By Cécilia Pelloux01 juin 2021

La pandémie a profondément modifié les attentes des clients en matière d'expérience hôtelière. Plus ouverts sur leur environnement, les hôtels vont devenir des lieux de vie polyvalents. L'architecte français Jean-Philippe Nuel, réputé pour ses designs d’intérieur luxueux, partage ses idées sur l'avenir de l'hôtellerie.

La piscine de l'hôtel Molitor, à Paris (photo. Zuliani)

Dans le secteur de l'hôtellerie, l'architecte français Jean-Philippe Nuel est réputé pour ses designs d’intérieur. De l'emblématique hôtel Molitor à Paris, à la Clef Champs-Elysées en passant par le Croisette Beach à Cannes, la liste est longue. Avec des bureaux à New York et à Paris, Jean-Philippe Nuel dirige une équipe de 30 professionnels qui travaillent sur des projets de très grande envergure dans des secteurs variés. La Tour Alto à Paris, La Défense ou les bateaux de croisière de luxe Le Ponant sont sa signature.

Comment voyez-vous la situation du secteur de l'hôtellerie aujourd'hui?

L'architecte Jean-Philippe Nuel (photo. Eric Cuvillier)

C'est encore compliqué, car la plupart des hôtels sont encore fermés, cela signifie que nous nous demandons comment les hôtels peuvent évoluer. De même, sur les immeubles de bureaux. La pandémie a changé nos méthodes de travail. Aujourd'hui, nous sommes encore plus préoccupés qu'avant par l'impact environnemental de nos courts déplacements. Le tourisme ne diminuera pas, mais une plus grande prise en compte de la pollution carbone pourra dissuader à l'avenir les voyageurs de parcourir de longues distances en avion, à l'autre bout du monde, juste pour un week-end. La lutte contre le changement climatique devrait finalement conduire les gens à voyager moins et à privilégier le tourisme de proximité.

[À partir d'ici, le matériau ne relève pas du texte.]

-- ==== Sys2Proof/Machine/ControlStore.lean ====
section
/-!
DEFINITION. Bound ops (R88, R333 to R355) and the Courier (R358 to R362): bindings made and removed, the pages of the
writable control store, routines micro-step by micro-step, and their refusal.
-/
namespace Sys2Proof.Machine
open Sys2Proof

/-! ## Bindings (R134, R135, R333) -/

/-- Pages of a binding's image. -/
def Binding.pages (b : Binding) : Nat := (b.words + 1023) / 1024
/-- Bytes of a page: 32 KiB, or up to the last word. -/
def Binding.pageBytes (b : Binding) (p : Nat) : Nat := min 32768 (32 * (b.words - 1024 * p))
def Binding.pageAddr (b : Binding) (p : Nat) : Nat := b.image.toNat + 32768 * p

/-- The routine of a context that runs under a binding. -/
def Ctx.routineOf (c : Ctx) (key : Nat) : Option Routine := c.routines.find? fun r => r.bind.key == key

/-- A binding of a context by its key: as bound, or as a routine still uses it. -/
def Ctx.bindingOf (c : Ctx) (key : Nat) : Option Binding :=
  ((c.binds.find? fun p => p.2.key == key).map (·.2)).or ((c.routineOf key).map (·.bind))

/-- A binding changed wherever the context holds it. -/
def Ctx.onBinding (c : Ctx) (key : Nat) (f : Binding → Binding) : Ctx :=
  { c with
    binds := c.binds.map fun p => (p.1, if p.2.key == key then f p.2 else p.2)
    routines := c.routines.map fun r => if r.bind.key == key then { r with bind := f r.bind } else r }

/-- Frames of bindings that nothing names any more are freed on every core (R362). -/
def State.freeFrames (s : State) (n key : Nat) : State :=
  if ((s.ctx n).bindingOf key).isSome then s
  else
    { s with cores := s.cores.map fun p => (p.1, { p.2 with
        frames := p.2.frames.filter fun f => f.key != key
        fetches := p.2.fetches.filter fun f => f.key != key }) }

/-- A binding removed (R135, R359, R361). -/
def State.unbind (s : State) (n key : Nat) : State :=
  (s.onCtx n fun c => { c with binds := c.binds.filter fun p => p.2.key != key }).freeFrames n key

/-- No page of a context's bindings is left in a frame: a restored context starts with none resident (R362, R355). -/
def State.dropPages (s : State) (n : Nat) : State :=
  let c := s.ctx n
  let keys := (c.binds.map fun b => b.2.key) ++ c.routines.map fun r => r.bind.key
  { s with cores := s.cores.map fun p => (p.1, { p.2 with frames := p.2.frames.filter fun f => !keys.contains f.key }) }

/-- The fetches that complete a binding's hash, in ascending page order (R358). -/
def State.queueHash (s : State) (n opc : Nat) (b : Binding) : State :=
  s.onCore (coreOf n) fun k =>
    { k with fetches := k.fetches ++ (List.range b.pages).map fun p =>
        { vf := (s.ctx n).id.vf, ctx := n, opc := opc, key := b.key, page := p, forHash := true } }

/-- An opcode bound anew, or unbound (R134, R135). -/
def State.applyBind (s : State) (n opc : Nat) (b : Option Binding) : State :=
  let old := lookup? opc (s.ctx n).binds
  let s := match old with
    | some o => s.unbind n o.key
    | none => s
  match b with
  | none => s
  | some b =>
    let b := { b with key := s.nextId }
    ({ s with nextId := s.nextId + 1 }.onCtx n fun c => { c with binds := assocSet opc b c.binds }).queueHash n opc b

/-! ## Issue (R88, R335, R344) -/

/-- A bound op: its routine runs before the context's next bundle. -/
def execBoundOp (opc : BitVec 8) (h : Hdr) (f : Tri) (s : State) : Host.Outcome State Fault Refusal :=
  .next (s.guarded h fun s =>
    match lookup? opc.toNat s.cur.binds with
    | none => s.raise ⟨.unbound, BitVec.ofNat 64 (opc.toNat + 256 * s.iss.pos)⟩
    | some b =>
      let (s, sig) := s.addSignal h false
      let r : Routine :=
        { opc := opc.toNat, h := h, f := f, bind := b, seq := s.cur.life.seq, slot := s.iss.slot, pos := s.iss.pos,
          sig := sig, micro := { mpc := b.entry } }
      s.onIss fun x => { x with bound := x.bound ++ [r] })

/-! ## The Courier (R358 to R361) -/

/-- The frame quota of a VF on a core (R332): its own, or an equal share of what the VFs with one of their own leave. Where
that is not a frame for each of the others, the default holds for all. (DESIGN CHOICE: log 126) -/
def State.frameQuota (s : State) (core vf : Nat) : Nat :=
  let vs := s.vfsOn core
  let own := fun v => lookup? v (s.core core).quotas
  let given := sumOf (fun v => (own v).getD 0) vs
  let rest := vs.filter fun v => (own v).isNone
  if given + rest.length ≤ 8 then (own vf).getD (equalShare (8 - given) rest.length (rest.findIdx (· == vf)))
  else equalShare 8 vs.length (vs.findIdx (· == vf))

/-- The page of the word that a routine executes next. -/
def Routine.page (r : Routine) : Nat := r.micro.mpc / 1024

/-- Is a context in its slot and able to issue? -/
def Ctx.isLive (c : Ctx) : Bool := c.life.state == .ready || c.life.state == .stalled

/-- Is a frame in use by a routine of its core (R360)? -/
def State.frameInUse (s : State) (core : Nat) (f : Frame) : Bool :=
  (slotsOf core).any fun n => (s.ctx n).isLive &&
    (s.ctx n).routines.any fun r => r.started && r.bind.key == f.key && r.page == f.page

/-- Is a frame held for the first bundle of a launched context, against the needs of the other contexts (R360)? -/
def State.awaitsFirst (s : State) (f : Frame) (by' : Option Nat) : Bool :=
  f.first.any fun n => by' != some n && (s.ctx n).life.seq == 0 && (s.ctx n).isLive

/-- May a frame be replaced, for a need of a context or for none? (DEDUCED: log 56) -/
def State.replaceable (s : State) (core vf : Nat) (by' : Option Nat) (f : Frame) : Bool :=
  f.vf == vf && !f.needed && !s.frameInUse core f && !s.awaitsFirst f by'

/-- Two frames that hold the same page. -/
def Frame.same (f g : Frame) : Bool := f.key == g.key && f.page == g.page

/-- Frames of a core without the pages that a VF holds beyond its quota, the least recently used first, as far as they may
go (R332). (DESIGN CHOICE: log 126) -/
def State.dropSurplus (s : State) (core : Nat) (fs : List Frame) (vf : Nat) : List Frame :=
  let surplus := (fs.filter fun f => f.vf == vf).length - s.frameQuota core vf
  let gone := (fs.reverse.filter (s.replaceable core vf none)).take surplus
  fs.filter fun f => !gone.any f.same

/-- The frames of a core within the quotas that are in force. -/
def State.trimFrames (s : State) (core : Nat) : State :=
  let fs := (s.core core).frames
  s.onCore core fun k => { k with frames := ((fs.map (·.vf)).eraseDups).foldl (s.dropSurplus core) fs }

/-- Has a VF no frame free: its quota is used up, or what others still hold leaves none (R332, R360)? -/
def State.framesFull (s : State) (core vf : Nat) : Bool :=
  let fs := (s.core core).frames
  s.frameQuota core vf ≤ (fs.filter fun f => f.vf == vf).length || 8 ≤ fs.length

/-- The VF's least recently used page that may make way for a need of a context (R360). -/
def State.frameVictim (s : State) (core : Nat) (f : Fetch) : Option Frame :=
  (s.core core).frames.reverse.find? (s.replaceable core f.vf (some f.ctx))

/-- Is a frame to be had for a fetch? -/
def State.frameRoom (s : State) (core : Nat) (f : Fetch) : Bool :=
  !s.framesFull core f.vf || (s.frameVictim core f).isSome

/-- The frame of a page. -/
def Core.frame (k : Core) (key page : Nat) : Option Frame := k.frames.find? fun f => f.key == key && f.page == page

/-- The page of a fetch put into a frame: when its VF has none free, the page that may go makes way (R360), and without one
the store is unchanged. -/
def State.putFrame (s : State) (core : Nat) (g : Fetch) (f : Frame) : State :=
  let rest :=
    if !s.framesFull core g.vf then some (s.core core).frames
    else (s.frameVictim core g).map fun v => (s.core core).frames.filter fun x => !x.same v
  s.onCore core fun k => { k with frames := (rest.map fun fs => f :: fs).getD k.frames }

Comment voyez-vous l'avenir des hôtels?

Beaucoup de choses étaient déjà en place. L'objectif était déjà de créer des hôtels en lien avec les habitants et pas seulement avec les touristes et les voyageurs d'affaires. L'hôtel Molitor à Paris était un précurseur. Vous pouvez profiter de la piscine emblématique et du club de fitness via une adhésion ou une carte journalière. Avant la pandémie, des événements étaient organisés pour les Parisiens et les habitants de la région. Je pense que les hôtels vont devenir des lieux de vie polyvalents, à la fois traditionnels et nouveaux. Ils offriront des synergies entre tous leurs services.

L'hôtel Croisette Beach à Cannes, France (photo. Gilles Trillard)

Qu'en est-il des espaces de travail dans les hôtels?

Ce sera comme dans une maison ou une salle de réunion dans un bureau d'affaires. L'objectif est de créer des environnements propices à la rencontre, à la créativité, à l'isolement et/ou à la présentation. Par exemple, les espaces de travail peuvent être loués de manière ponctuelle. Certains d'entre eux, comme des tables connectées dans un couloir ouvert sur un jardin vert, pourraient même être mis à disposition gratuitement aux clients ou sous forme d'abonnement pour les personnes vivant dans le quartier de l'hôtel. Afin d'optimiser le retour sur investissement de ces espaces, les salles de réunion pourraient même devenir un club pour enfants le week-end, animé par des professionnels, dans le cadre d'une offre de «staycation» (NDLR concept qui signifie passer des vacances à la maison).

Le Grand Hôtel Dieu Intercontinental à Lyon, France (photo. Nicolas Matheus)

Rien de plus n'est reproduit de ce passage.